━━━━━ Materials provided

/-- The registration at an index (R450). -/
def State.reg (s : State) (i : Nat) : Option Reg := s.ks.regs.get none i

/-- Every registration with its index. -/
def State.regs (s : State) : List (Nat × Reg) := (List.range 8).filterMap (fun i => (s.reg i).map (fun r => (i, r)))

/-- R453 on a set of registrations. -/
def regsOk (rs : List (Nat × Reg)) : Bool := decide (2 ≤ rs.length) && rs.any (fun r => r.2.role == 1)

/-- Whether a REGISTER ceremony finds its index as it needs it (a retired slot takes no registration again, R336), and leaves
R453 standing. -/
def State.registerOk (s : State) (p : List Byte) : Bool :=
  let i := at8 p 1
  if at8 p 0 = 1 then (s.reg i).isNone && !(s.slot (8 + i)).retired else (s.reg i).isSome &&
    regsOk (s.regs.filter (fun r => r.1 != i))

/-- CARD_ID of a public key (R450). -/
def cardId (pub : List Byte) : List Byte := (sha256 pub).take 8

/-! ### CEREMONY.START (R454, R457, R69, R71) -/

/-- R62 with the exemption of R69 and R459: COMMISSION while C has never been set. -/
def State.startStamp (s : State) (type : Nat) : List (Bool × Status × Nat) :=
  if type = 1 && !s.ph.cSet && (s.ph.st == .none || s.ph.st == .acquire) then [] else s.needStamp

/-- The open ceremony that a START begins. -/
def State.newCeremony (s : State) (type : Nat) (params : List Byte) (origin : Nat) : Cer where
  number := fromBe (s.drawBytes 4)
  type := type
  params := params
  nonce := (s.drewBytes 4).drawBytes 16
  digest := sha256 ([byte type] ++ be 2 params.length ++ params)
  st := .open'
  approvals := []
  enrolled := []
  steps := 0
  comp := zeros 32
  since := if s.ph.issuing then some (s.ph.c, s.ph.phi) else none
  stop := none
  origin := origin

/-- CEREMONY.START (R454, R457). -/
def doCeremonyStart (rq : Rq) (s : State) : Act :=
  let b := rq.body
  let type := at8 b 0
  let params := b.drop 4
  Act.guard s
    ([(decide (b.length < 4) || decide (64 < fld b 2 2) || b.length != 4 + fld b 2 2, .length, 0)] ++ s.startStamp type ++
      s.needRandom ++ needZero rq 1 1 ++
      [(decide (type < 1) || decide (9 < type), .unsupported, 0), (s.cus.cer.isSome, .busy, 0x00E1),
       (s.tam.life.code ∉ ceremonyStates type, .policy, 0x00E0), (!paramsOk type params, .policy, 0x00E7),
       (type == 2 && !s.registerOk params, .policy, 0x00E8)])
    (let c := s.newCeremony type params rq.route.origin
     let s := ((s.drewBytes 4).drewBytes 16).mapCus (fun v => { v with cer := some c, exch := none })
     let s := s.event 0x0901 rq.route.origin (be 4 c.number ++ [byte type])
     .done .ok 0 (be 4 c.number ++ c.nonce ++ c.digest) (if type = 1 then s.takeBand (at8 params 0) else s))

/-! ### Answer to reset and parameters (Tables 13-4, 13-5) -/

/-- What a walk over the interface bytes of an ATR finds: TA1, TC1 and TA2, the protocols offered, the class indicator
(first TA behind T = 15), and where the historical bytes begin. -/
structure Atr where
  ta1    : Option Nat
  tc1    : Nat
  ta2    : Option Nat
  protos : List Nat
  cls    : Option Nat
  at'    : Nat
  hist   : Nat

/-- The interface bytes from position `i` on; `lvl` counts the groups, `t` is the protocol of the group, `y` its presence
bits. -/
def walkAtr (b : List Byte) : (fuel : Nat) → (lvl t y i : Nat) → Atr → Option Atr
  | 0, _, _, _, _, _ => none
  | f + 1, lvl, t, y, i, a =>
    let ta := bit y 0
    let tb := bit y 1
    let tc := bit y 2
    let iB := i + b01 ta
    let iC := iB + b01 tb
    let iD := iC + b01 tc
    let a := { a with
      ta1 := if ta && lvl == 1 then some (at8 b i) else a.ta1
      ta2 := if ta && lvl == 2 then some (at8 b i) else a.ta2
      tc1 := if tc && lvl == 1 then at8 b iC else a.tc1
      cls := if ta && decide (2 < lvl) && t == 15 && a.cls.isNone then some (at8 b i) else a.cls
      at' := iD }
    if bit y 3 then
      let td := at8 b iD
      if b.length ≤ iD then none
      else walkAtr b f (lvl + 1) (td % 16) (td / 16) (iD + 1) { a with protos := a.protos ++ [td % 16] }
    else some a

━━━━━━━━━━

Instructions for the task » Repeat, word for word, the lines from the start of the records to the line that contains "def State.startStamp (s", both of them included, and no others.

Exercise result »
/-- The registration at an index (R450). -/
def State.reg (s : State) (i : Nat) : Option Reg := s.ks.regs.get none i

/-- Every registration with its index. -/
def State.regs (s : State) : List (Nat × Reg) := (List.range 8).filterMap (fun i => (s.reg i).map (fun r => (i, r)))

/-- R453 on a set of registrations. -/
def regsOk (rs : List (Nat × Reg)) : Bool := decide (2 ≤ rs.length) && rs.any (fun r => r.2.role == 1)

/-- Whether a REGISTER ceremony finds its index as it needs it (a retired slot takes no registration again, R336), and leaves
R453 standing. -/
def State.registerOk (s : State) (p : List Byte) : Bool :=
  let i := at8 p 1
  if at8 p 0 = 1 then (s.reg i).isNone && !(s.slot (8 + i)).retired else (s.reg i).isSome &&
    regsOk (s.regs.filter (fun r => r.1 != i))

/-- CARD_ID of a public key (R450). -/
def cardId (pub : List Byte) : List Byte := (sha256 pub).take 8

/-! ### CEREMONY.START (R454, R457, R69, R71) -/

/-- R62 with the exemption of R69 and R459: COMMISSION while C has never been set. -/
def State.startStamp (s : State) (type : Nat) : List (Bool × Status × Nat) :=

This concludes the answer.